Liberalism’s trust of human interaction (with prudence), and authoritarianism’s compulsive distrust formed the overarching theme of Robert Manne’s classes. Primo Levi’s If This Is a Man provided us with a harrowing first-person account of his existence inside a Nazi concentration camp. From his prison cell, Czech dissident Václav Havel dissected the nature of totalitarian regimes and their incessant need for conformity in The Power of the Powerless. Arthur Koestler’s novel Darkness at Noon explored similar themes of submission to a state that creates its own truth. And Sven Lindqvist searched for the roots of this dehumanisation in Exterminate All the Brutes.

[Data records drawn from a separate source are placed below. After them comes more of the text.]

-- ==== Sys2Proof/Safety.lean ====
section
/-! DEFINITION. The terms claims are stated in: a well-formed memory, a run the model can follow, a word that is ready to be executed
and one that has been passed, an access that reaches its place. -/

namespace Sys2Proof.Machine

/-- The canonical form of memory: addresses strictly rising, no byte listed that an unlisted address reads as, and the same of the lines,
of the earmark table and of the ciphers. -/
abbrev Memory.wf (m : Memory) : Bool :=
  Sparse.wf 0 m.bytes && Sparse.wf LineMeta.init m.lines && Sparse.wf Mark.empty m.marks && Sparse.wf 0 m.worlds

/-- A step that neither faults nor is refused. -/
def Steps (s t : State) : Prop := step s = .next t

/-- A word of engine e, with a wait w and a signal g, is executed in full at s, and u is s with its wait token taken: the engine that
moves is e; in the in-core handler the word may stand there and has no token field (R144); its effects are not complete already; the slip
allows it (R14); its wait token is there and its signal has room, the place of a token taken by a word still unfinished counted (R19, R53). -/
structure Ready (e : Engine) (w g : Tok) (len : Nat) (inHandler : Bool) (s u : State) : Prop where
  act : s.act = e
  handler : s.core.regs.hmode = true → e = .s → inHandler = true ∧ w = none ∧ g = none
  fresh : s.me.done = false
  slip : s.core.slips e len = false ∨ (s.core.regs.hmode = true ∧ e = .s)
  take : s.takeWait w = some u
  room : ∀ d, g = some d → u.core.tokRoom e d = true

/-- A control word is executed at s by engine e: it may stand in the handler, the slip allows it, and M has finished its earlier words (R14, R144,
R215). -/
structure ReadyControl (e : Engine) (len : Nat) (inHandler : Bool) (s : State) : Prop where
  act : s.act = e
  handler : s.core.regs.hmode = true → e = .s → inHandler = true
  slip : s.core.slips e len = false ∨ (s.core.regs.hmode = true ∧ e = .s)
  idle : e = .m → s.core.mat.ops = [] ∧ s.core.mat.word = none

/-- The state t is v with engine e moved on to text index pc, its stream index by len words, its signal pushed, and the journal entries it
has passed freed (R14, R17, R19). Everything else of v stands: every register but the K view of e and the TTB A sees, every queue, all of
memory, every other unit. -/
structure Passed (e : Engine) (g : Tok) (pc len : Nat) (v t : State) : Prop where
  /-- Nothing changes but the walk of this core, the K views and their journals, TTB as A sees it, and the shapes A keeps of it. -/
  frame : t = { v with core := { v.core with
    walk := t.core.walk
    regs := { v.core.regs with k := t.core.regs.k, jour := t.core.regs.jour, ttbA := t.core.regs.ttbA }
    port := { v.core.port with shapes := t.core.port.shapes } } }
  /-- Of the walk: the text, the requests, the faults stand. -/
  walk : t.core.walk = { v.core.walk with
    engs := t.core.walk.engs
    toks := t.core.walk.toks
    points := t.core.walk.points
    pointBase := t.core.walk.pointBase
    decisions := t.core.walk.decisions
    jobGives := t.core.walk.jobGives
    stall := 0 }
  /-- The engine stands at the next word; S in the handler keeps its stream index (R143). -/
  here : t.core.eng e = { v.core.eng e with
    pc := pc
    six := if v.core.regs.hmode = true ∧ e = .s then (v.core.eng e).six else (v.core.eng e).six + BitVec.ofNat 32 len
    blk := .running
    popped := false
    done := false
    seen := false
    look := false }
  /-- The other engines stand where they stood, and look again. -/
  others : ∀ f, f ≠ e → t.core.eng f = (v.core.eng f).wake
  /-- One token more in the queue the signal names. -/
  toks : ∀ a b, t.core.tok a b = v.core.tok a b + (if a = e ∧ g = some b then 1 else 0)
  /-- No other engine's K view or journal changes. -/
  kOthers : ∀ f, f ≠ e → t.core.kView f = v.core.kView f ∧ t.core.journal f = v.core.journal f
  /-- An engine with an empty journal keeps its view. -/
  kHere : v.core.journal e = [] →
    t.core.kView e = v.core.kView e ∧ t.core.journal e = [] ∧ t.core.regs.ttbA = v.core.regs.ttbA ∧ t.core.port.shapes = v.core.port.shapes

/-- v is u after S wrote a K register at its stream index (R16, R17): S's view has the value; another engine has it in its journal, or in its view
when it has come further than S; nothing else changes. -/
structure Wrote (k : KR) (x : Tagged W32) (u v : State) : Prop where
  frame : v = { u with core := { u.core with regs := { u.core.regs with k := v.core.regs.k, jour := v.core.regs.jour } } }
  mine : v.core.kView .s = (u.core.kView .s).set k x
  journal : ∀ e, e ≠ .s → v.core.journal e =
    (if after (u.core.eng e).six (u.core.eng .s).six then u.core.journal e else u.core.journal e ++ [⟨(u.core.eng .s).six, .k k x⟩])
  view : ∀ e, e ≠ .s → v.core.kView e =
    (if after (u.core.eng e).six (u.core.eng .s).six then (u.core.kView e).set k x else u.core.kView e)

/-- v is u after V wrote the active lanes of VD (R183 to R185): lane i takes f i, a lane that is not active is kept, and VD's earmark then counts;
VINV and VSAT of NFL take the lanes' flags, which this cycle has set (R89). -/
structure VWrote (d : VR) (m : Mark) (f : Nat → LaneRes) (u v : State) : Prop where
  frame : v = { u with core := { u.core with regs := { u.core.regs with v := u.core.regs.v.set d v.core.regs.v[d], nfl := v.core.regs.nfl, nflNew := v.core.regs.nflNew } } }
  lanes : ∀ i, i < 64 → Row.lane v.core.regs.v[d].val i = (if i < u.vActive then (f i).val else Row.lane (u.v d).val i)
  mark : v.core.regs.v[d].mark = (if u.vActive < 64 then m.union (u.v d).mark else m)
  gen : v.core.regs.v[d].gen = u.gen
  flags : v.core.regs.nfl = u.core.regs.nfl ||| NumFlags.bits { NumFlags.zero with
    vinv := (List.range u.vActive).any fun i => (f i).inv
    vsat := (List.range u.vActive).any fun i => (f i).sat }

/-- v is u after V wrote all 64 lanes of VD; of the flags, only VINV and VSAT may rise. -/
structure VRowWrote (d : VR) (m : Mark) (f : Nat → W32) (u v : State) : Prop where
  frame : v = { u with core := { u.core with regs := { u.core.regs with v := u.core.regs.v.set d v.core.regs.v[d], nfl := v.core.regs.nfl, nflNew := v.core.regs.nflNew } } }
  lanes : ∀ i, i < 64 → Row.lane v.core.regs.v[d].val i = f i
  mark : v.core.regs.v[d].mark = m
  gen : v.core.regs.v[d].gen = u.gen
  flags : ∀ j, 2 ≤ j → v.core.regs.nfl.getLsbD j = u.core.regs.nfl.getLsbD j

/-- The checks of R129 pass for 2^lg bytes at ea, and the access lands at l; v is the state after the translation, in which a line read
early no longer serves what comes after this access (R130, R258). -/
structure Reaches (cls : AClass) (wr rd sync : Bool) (align lg : Nat) (ocl : Ocl) (ea : W64) (t : Target) (l : Loc) (s v : State) : Prop where
  aligned : ea.toNat < 2 ^ 57 → ea.toNat % align = 0
  place : t.loc = some l
  found : ∃ r, s.translate s.who cls wr ea = (.ok t, r) ∧ v = r.noteAccess ocl (l.keys (2 ^ lg)) ∧ r.locBad l (2 ^ lg) = false ∧
    (sync = true → r.mustWait ocl (l.keys (2 ^ lg)) = false) ∧ (rd = true → r.locPoison l (2 ^ lg) = none)

/-- An access of P to n bytes takes its turn at the home's slice, where no replay holds it back, and its request leaves on the ring with the bytes
it brings (R235, R396, R397, R415). -/
def AsksHome (hpa frame n : Nat) (s v : State) (bs : List Byte := []) : Prop :=
  ∃ r, s.turnAt s.core.place.part (s.accessWho 0) (.mem hpa frame) = some r ∧ v = r.ringAsk r.core.id hpa n bs

/-- n beats of 64 bytes from an address on, each found by P at a host-physical address and its frame (R235). -/
inductive Beats : Nat → W64 → State → List (Nat × Nat) → State → Prop
  | done (ea : W64) (s : State) : Beats 0 ea s [] s
  | more {n : Nat} {ea : W64} {s v r : State} {tg : Target} {hpa frame : Nat} {l : List (Nat × Nat)}
      (found : Reaches .home false false false 64 6 0 ea tg (.mem hpa frame) s v) (rest : Beats n (ea + 64) v l r) :
      Beats (n + 1) ea s ((hpa, frame) :: l) r

/-- A command of A takes its tag, unless the same command was counted when it faulted: the tag's count rises and its CTAGS bit clears, and every other tag
stands (R148). -/
def TakesTag (t : Ctag) (s r : State) : Prop :=
  s.abuf.counted = false → r.core.regs.counts[t] = s.core.regs.counts[t] + 1 ∧ r.core.regs.ctags.getLsbD t.val = false ∧
    ∀ i, i ≠ t.val → r.core.regs.ctags.getLsbD i = s.core.regs.ctags.getLsbD i

/-- The value of x is below that of y: of two finite values by the integers they are at the lower of their exponents, −∞ below every other value and
+∞ above (R55, R76). -/
def FV.below (x y : FV) : Prop :=
  match x, y with
  | .fin p m e, .fin q n f =>
    (if p then -(m : Int) else m) * 2 ^ (e - min e f).toNat < (if q then -(n : Int) else n) * 2 ^ (f - min e f).toNat
  | .inf p, .inf q => p = true ∧ q = false
  | .inf p, .fin .. => p = true
  | .fin .., .inf q => q = false
  | .nan .., _ => False
  | _, .nan .. => False

/-- A finite value of a format of R55, whose exponent reaches no lower than that of the least FP32 value. -/
def FV.isFin : FV → Bool
  | .fin _ _ e => decide (-149 ≤ e)
  | _ => false
/-- A finite value in units of 2^-149, the least positive FP32 value (R55). -/
def FV.num : FV → Int
  | .fin n m e => (if n then -(m : Int) else m) * 2 ^ (e + 149).toNat
  | _ => 0
/-- The integer k is the rounding of p / q in a mode (R67, R72). -/
def RoundsInt (mode : RMode) (p : Int) (q : Nat) (k : Int) : Prop :=
  match mode with
  | .rne => 2 * (k * q - p).natAbs ≤ q ∧ (2 * (k * q - p).natAbs = q → k % 2 = 0)
  | .rna => 2 * (k * q - p).natAbs ≤ q ∧ (2 * (k * q - p).natAbs = q → p.natAbs < k.natAbs * q)
  | .rtz => k.natAbs * q ≤ p.natAbs ∧ p.natAbs < (k.natAbs + 1) * q ∧ 0 ≤ k * p
  | .rup => p ≤ k * q ∧ k * q < p + q
  | .rdn => k * q ≤ p ∧ p < k * q + q
/-- The code c of a format is the rounding in a mode of p / q units of 2^-149, a value within the format's range: no code of the format is the better one in
that mode, and a value that is not zero keeps its sign (R67 to R69). -/
def Rounds (F : Fmt) (mode : RMode) (p : Int) (q : Nat) (c : Nat) : Prop :=
  let v := (F.decode c).num
  (F.decode c).isFin = true ∧ c < 2 ^ (1 + F.ew + F.fw) ∧ (p ≠ 0 → (F.decode c).neg = decide (p < 0)) ∧
  ∀ d, d < 2 ^ (1 + F.ew + F.fw) → (F.decode d).isFin = true →
    let w := (F.decode d).num
    match mode with
    | .rne => (v * q - p).natAbs ≤ (w * q - p).natAbs ∧ ((v * q - p).natAbs = (w * q - p).natAbs → w ≠ v → c % 2 = 0)
    | .rna => (v * q - p).natAbs ≤ (w * q - p).natAbs ∧ ((v * q - p).natAbs = (w * q - p).natAbs → w ≠ v → w.natAbs < v.natAbs)
    | .rtz => v.natAbs * q ≤ p.natAbs ∧ (w.natAbs * q ≤ p.natAbs → w.natAbs ≤ v.natAbs)
    | .rup => p ≤ v * q ∧ (p ≤ w * q → v ≤ w)
    | .rdn => v * q ≤ p ∧ (w * q ≤ p → w ≤ v)
/-- The greatest finite value of a format, in units of 2^-149. -/
def Fmt.maxNum (F : Fmt) : Nat := (F.decode (F.maxCode false)).num.toNat
/-- An FP32 result of p / q units of 2^-149 rounded once with RNE, with no invalid operation: an exact zero has the sign given, and from halfway past the
greatest finite value on it is an infinity (R68, R69). -/
def Rounded32 (p : Int) (q : Nat) (zneg : Bool) (r : W32 × Bool) : Prop :=
  r.2 = false ∧ (p = 0 → r.1 = if zneg then 0x80000000 else 0) ∧
  (p ≠ 0 → p.natAbs < (2 ^ 25 - 1) * 2 ^ 252 * q → Rounds f32 .rne p q r.1.toNat) ∧
  ((2 ^ 25 - 1) * 2 ^ 252 * q ≤ p.natAbs → r.1 = inf32 (decide (p < 0)))
/-- Element (i, j) of a tile of accumulators. -/
def AccTile.elem (t : AccTile) (i j : Nat) : W32 := Row.lane (Sparse.get 0 t.rows (2 * i + j / 64)) (j % 64)

/-- A packet's stack, bottom first. -/
def StackIs (p : Packet) (l : List W32) : Prop := p.sp = l.length ∧ ∀ i, i < l.length → p.places[i]? = l[i]?

/-- The access takes its turn at the home's slice: no replay holds it back (R415, R417); its request leaves on the ring or the mesh, with the bytes
it brings (R396, R397). -/
def Turns (l : Loc) (s v : State) (bs : List Byte := []) : Prop :=
  ∃ r, s.turnAt s.core.place.part (s.accessWho 0) l = some r ∧ v = r.accessOut r.core.id l 1 bs false true

/-- A command gets its answer: the module does not show FATAL, and it is ready, or the command is an early one; a session of its
issuer is open for it, and no earlier command of its issuer on its port has still to answer (R377, R378, R413, R424). -/
def Accepts (h : CmdHdr) (early : Bool) (s : State) : Prop :=
  s.mgmt.pins ≠ .fatal ∧ (early = false → 6 ≤ s.mgmt.step) ∧ s.inSession h = true ∧
    ∀ c ∈ s.mgmt.journal, ¬(c.hdr.port = h.port ∧ c.hdr.issuer = h.issuer)
/-- The command names a partition that exists and is not draining (R379). -/
def NamesPart (part : Nat) (s : State) : Prop := part < 48 ∧ (s.partAt part).st ≠ .free ∧ (s.partAt part).st ≠ .draining
/-- The command names an assigned function, of that partition, which is not draining (R379). -/
def NamesVf (h : CmdHdr) (part : Nat) (s : State) : Prop := h.vfn < 192 ∧ (s.vfAt h.vfn).part = some part ∧ (s.partAt part).st ≠ .draining
/-- The command comes from the function itself, or from the hypervisor while the function's partition is not sealed (R370). -/
def Entitled (h : CmdHdr) (part : Nat) (s : State) : Prop := h.issuer = .vf h.vfn ∨ (h.issuer = .hyp ∧ (s.partAt part).isSealed = false)

end Sys2Proof.Machine
end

Self-reflection of this kind is not a form of self-loathing but a vital component of a society’s self-preservation. The success of liberal democracy derives from an appreciation of and respect for the core civic institutions vital to its maintenance. Institutions that provide high-quality public information and those that help develop the skills to critically assess information and mitigate instinctive biases are fundamental to the prevention of democratic backsliding. University classes like Manne’s help create an awareness of how and when the seeds of discordance return.
The erosion of public trust in the institutions that serve as the structural defenders of liberal democracy is also a major threat to Australia’s strategic interests. Unlike the United States, Australia doesn’t have the capacity to maintain a high level of international influence if its internal institutions are destabilised. Here, the undermining of core institutions provides opportunities for strategic competitors to insert themselves into abandoned spaces. In a shifting global order, with Australia’s relative regional power set to decline, protecting core institutions — those that have allowed the country to become highly stable and prosperous, and punch above its weight — is paramount.
That the culture of suspicion towards these essential liberal-democratic institutions is originating from conservative figures demonstrates how increasingly untethered Australian conservatives have become from a philosophical conservatism for which the defence of institutions has always been a primary goal. Theirs has become the nationalism — in Orwell’s sense — that is undermining the national interest. In order to maintain Australia’s domestic resilience it would be wise for them to carefully consider the wider implications of the political tactics they use. Maybe they should take a class?